Marc Chagall, a wanderer at 60 as he has always been, recently moved to the south of France and resolved to take up ceramics. But he continues to paint lush, lyrical fireworks of color. Referring to the image of the floating man that continually recurs in his paintings, Chagall says: "The man, in the air used to be partially me. Now it's entirely me."

Fernand Léger looks hard as flint at 69, lives in a chaotically cluttered Montparnasse studio, and has 100 pupils—most of them ex-G.I.s. Léger's own Leisure seems half daguerreotype and half poster. It shows that he himself has come a long way from the brash, machine-tooled "Tubist" abstractions of his early days. He painted it during World War II, which he spent in Manhattan. "Because of the gasoline shortage," he recalls, "the city was suddenly teeming with bikes, and I was much impressed by the many attractive girls I saw pedaling around . . ."

Georges Rouault feels "very tired" at 79. He lives in seclusion outside of Paris, painting his molten, haunting illustrations of the New Testament. Dark though they generally are, Rouault's religious works depend on color to convey his intense emotion. Far more self-critical than most moderns, Rouault two years ago burned 315 old, unfinished works he had come to dislike.

Georges Braque, 68, collects and polishes old bones to embody in the ceramics he is making nowadays. Braque and Picasso were once Montmartre pals, painted almost indistinguishable cubist pictures. After the two parted, Braque stuck with cubism, gradually developed it into the tricky, fluid and elaborate medium of expression he employs today. In his spotless Paris studio, Craftsman Braque works at his complex, heavily textured canvases slowly and with obvious enjoyment. "The fun," he says, "is that when you begin a picture you never know what it's going to look like. Each new work is a journey into the unknown." The Terrace represented a twelve-month on & off cruise for Braque.

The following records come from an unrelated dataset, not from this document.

-- ==== Sys2Proof/Machine/Flits.lean ====
section
/-! DEFINITION. Flits that arrive (05 R114 to R122): hop retry, streams, admission of headers (R129), and packets complete
(06 R143 to R146). -/

namespace Sys2Proof.Machine

/-- Count malformed slots and flits. -/
def State.frameError (s : State) : State := { s with frameErr := up32 s.frameErr 1 }

/-! ### Streams (R116) -/

/-- Flits that a request's header implies (R115, R166). -/
def flitsOf (rq : Req) : Nat := flitsFor (payloadLen rq.opc.toNat (lenOf rq))

/-- An admitted stream of a source on a ring: the one that still takes flits, or with `full` the complete one. -/
def State.streamAt (s : State) (r : Ring) (src : Node) (stream : BitVec 3) (full : Bool) : Option InFlight :=
  s.inflight.find? fun f => f.stage == .streaming && f.rq.via == .ring r && f.rq.src == src && f.stream == stream
    && (flitsOf f.rq ≤ f.flits) == full

/-- The open stream of a source on a ring. -/
def State.openStream (s : State) (r : Ring) (src : Node) (stream : BitVec 3) : Option InFlight :=
  s.streamAt r src stream false

/-- A stream that is cut short by a FIRST flit of the same (SRC, STREAM) is incomplete, cause 2 (06 R144, R145). -/
def State.cutStream (s : State) (r : Ring) (src : Node) (stream : BitVec 3) : State :=
  match s.openStream r src stream with
  | some o => s.crcFail o 2
  | none => s

/-! ### Admission of headers (R129) -/

/-- Slots from the arrival of a header flit to its admission (R136, worked case). -/
def admitDelay : Nat := 2

/-- A header flit of slot `slot` of Beat `beat` is judged: it cuts an open stream short (R144), and is admitted or refused
(R129). A LEN above 4,096 is admitted for its BAD_LENGTH alone. -/
def State.admitHeader (s : State) (r : Ring) (slot beat : Nat) (f : Flit) : State :=
  let s0 := s.cutStream r f.src f.stream
  let x := s0.ring r
  let s1 := s0.setRing r { x with refusedStreams := x.refusedStreams.filter fun p => p != (f.src, f.stream) }
  let rq := reqOfBytes f.content (.ring r) f.src
  let kit := s1.kitOf rq
  match s1.refusal kit rq beat with
  | some why =>
    let x1 := s1.ring r
    (s1.setRing r { x1.sendOn f with refusedStreams := x1.refusedStreams ++ [(f.src, f.stream)] }).refuseHeader r rq why
  | none =>
    let s2 := s1.admitReq rq kit f.stream beat slot admitDelay .streaming f.content
    if 4096 < lenOf rq then s2.turnDown s1.nextRid rq kit (ans 0x32 (detLen (lenOf rq) 4096)) else s2

/-- HEADER_ADMISSION: the oldest header that waits, with the Beat and slot of its arrival (02 R42). -/
def State.admitNext (s : State) (r : Ring) : State :=
  match (s.ring r).heads with
  | [] => s
  | (slot, beat, f) :: rest => (s.setRing r { s.ring r with heads := rest }).admitHeader r slot beat f

/-- Admit the header of a stream that still waits, before another flit of the stream is taken. -/
def State.admitFor (s : State) (r : Ring) (f : Flit) : State :=
  if (s.ring r).heads.any fun h => h.2.2.src == f.src && h.2.2.stream == f.stream then
    forEach (fun (_ : Nat) (t : State) => t.admitNext r) (List.range (s.ring r).heads.length) s
  else s

/-! ### What becomes of a good flit (R117) -/

/-- Flits of the packet that a first flit opens (R115); the REDO units of an early form are not counted in its header (11
R301), so its stream stays open until the next first flit. -/
def flitsFrom (f : Flit) (rq : Req) : Nat :=
  if f.cls == 1 then flitsOf rq else if rq.early then 65536 else flitsFor (lenOf rq)

/-- A flit that passes through closes its stream with its last flit. -/
def throughStep (th : List (Node × BitVec 3 × Nat)) (f : Flit) : List (Node × BitVec 3 × Nat) :=
  th.filterMap fun p =>
    if p.1 == f.src && p.2.1 == f.stream then (if p.2.2 ≤ 1 then none else some (p.1, p.2.1, p.2.2 - 1)) else some p

/-- The content of a flit put in its place among those of its stream: at flit `i`, counted from 0. -/
def insertFlit (bytes : List Byte) (i : Nat) (c : List Byte) : List Byte := bytes.take (60 * i) ++ c ++ bytes.drop (60 * i)

/-- Whether the destination of a later flit is known here. -/
def State.knowsStream (s : State) (r : Ring) (f : Flit) : Bool :=
  let x := s.ring r
  f.refused || (s.openStream r f.src f.stream).isSome || x.refusedStreams.contains (f.src, f.stream)
    || x.through.any (fun p => p.1 == f.src && p.2.1 == f.stream)
    || x.heads.any fun h => h.2.2.src == f.src && h.2.2.stream == f.stream

/-- A later flit of a stream: taken, at flit `place` of an open stream where a copy fills a gap, or forwarded, or of no known
stream. A flit of a refused stream goes on with REFUSED set (R129) and is counted (06 R146; DEDUCED, log 34). -/
def State.judgeLater (s0 : State) (r : Ring) (f : Flit) (place : Nat → Option Nat) : Option Flit × State :=
  let s := s0.admitFor r f
  let x := s.ring r
  if f.refused then (some f, s)
  else match s.openStream r f.src f.stream with
    | some o =>
      let at_ := (place o.rid).getD o.flits
      (none, s.updReq o.rid fun q => { q with flits := q.flits + 1, bytes := insertFlit q.bytes at_ f.content,
                                              lastFlit := s.bar.beatno })
    | none =>
      if x.refusedStreams.contains (f.src, f.stream) then (some { f with refused := true }, s.frameError)
      else if x.through.any fun p => p.1 == f.src && p.2.1 == f.stream then
        (some f, s.setRing r { x with through := throughStep x.through f })
      else (none, s.frameError)

/-- A first flit: of a broadcast packet a copy is taken (R115, R117), a header to the device waits for its admission, another
packet passes through. A FIRST flit ends an open short stream of its source (06 R144). -/
def State.judgeFirst (s0 : State) (r : Ring) (slot : Nat) (f : Flit) : Option Flit × State :=
  let s := s0.admitFor r f
  let x := s.ring r
  let rq := reqOfBytes f.content (.ring r) f.src
  let n := flitsFrom f rq
  if f.refused then (some f, s)
  else if rq.dnode == 31 then
    let t := s.cutStream r f.src f.stream
    (some f, if 1 < n then t.frameError else { t with bcast := t.bcast ++ [f] })
  else if x.hasId && rq.dnode.toNat == x.nodeId.toNat then
    if f.cls == 1 then (some f, s.setRing r { x with heads := x.heads ++ [(slot, s.bar.beatno, f)] })
    else (none, s.frameError)
  else
    let t := s.cutStream r f.src f.stream
    let y := t.ring r
    let th := y.through.filter fun p => !(p.1 == f.src && p.2.1 == f.stream)
    (some f, t.setRing r { y with through := if 1 < n then th ++ [(f.src, f.stream, n - 1)] else th })

/-- A good REQ or REPLY flit: what goes on, if anything, and what the device takes. A flit of its own that comes back is
removed; as beat source the device does the master's part, LAP (R117). -/
def State.judgeFlit (s : State) (r : Ring) (slot : Nat) (f : Flit) (place : Nat → Option Nat) : Option Flit × State :=
  let x := s.ring r
  if x.hasId && f.src == x.nodeId then (none, s)
  else if s.bar.beatsrc && f.lap then (none, s.setRing r { x with dropped := up16 x.dropped 1 })
  else
    let g := if s.bar.beatsrc then { f with lap := true } else f
    if g.first then s.judgeFirst r slot g else s.judgeLater r g place

/-! ### The through-queue under hop retry (R118 to R121) -/

/-- Whether an entry is the place of a bad flit. -/
def HeldEnt.isGap : HeldEnt → Bool
  | .gap _ _ _ _ => true
  | _ => false

/-- The gap whose copy is due in a slot. -/
def dueGap (slot : Nat) (h : List HeldEnt) : Option Nat :=
  h.findIdx? fun e => match e with | .gap _ _ due _ => due == slot | _ => false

André Derain, too, is now working in ceramics. A big, heavy old man of 70, Derain lives in an 18th Century mansion outside of Paris, draws for two or three hours a day in the park surrounding his house. In his youth his art reflected first Matisse's use of brilliant colors, and later, cubism. Since then it has grown steadily more simple and calm. Derain's subjects and his manner of painting them are never startling, but their clarity and order hold the eye. "The great danger for art," he says, "lies in an excess of culture. The true artist is an uncultured man."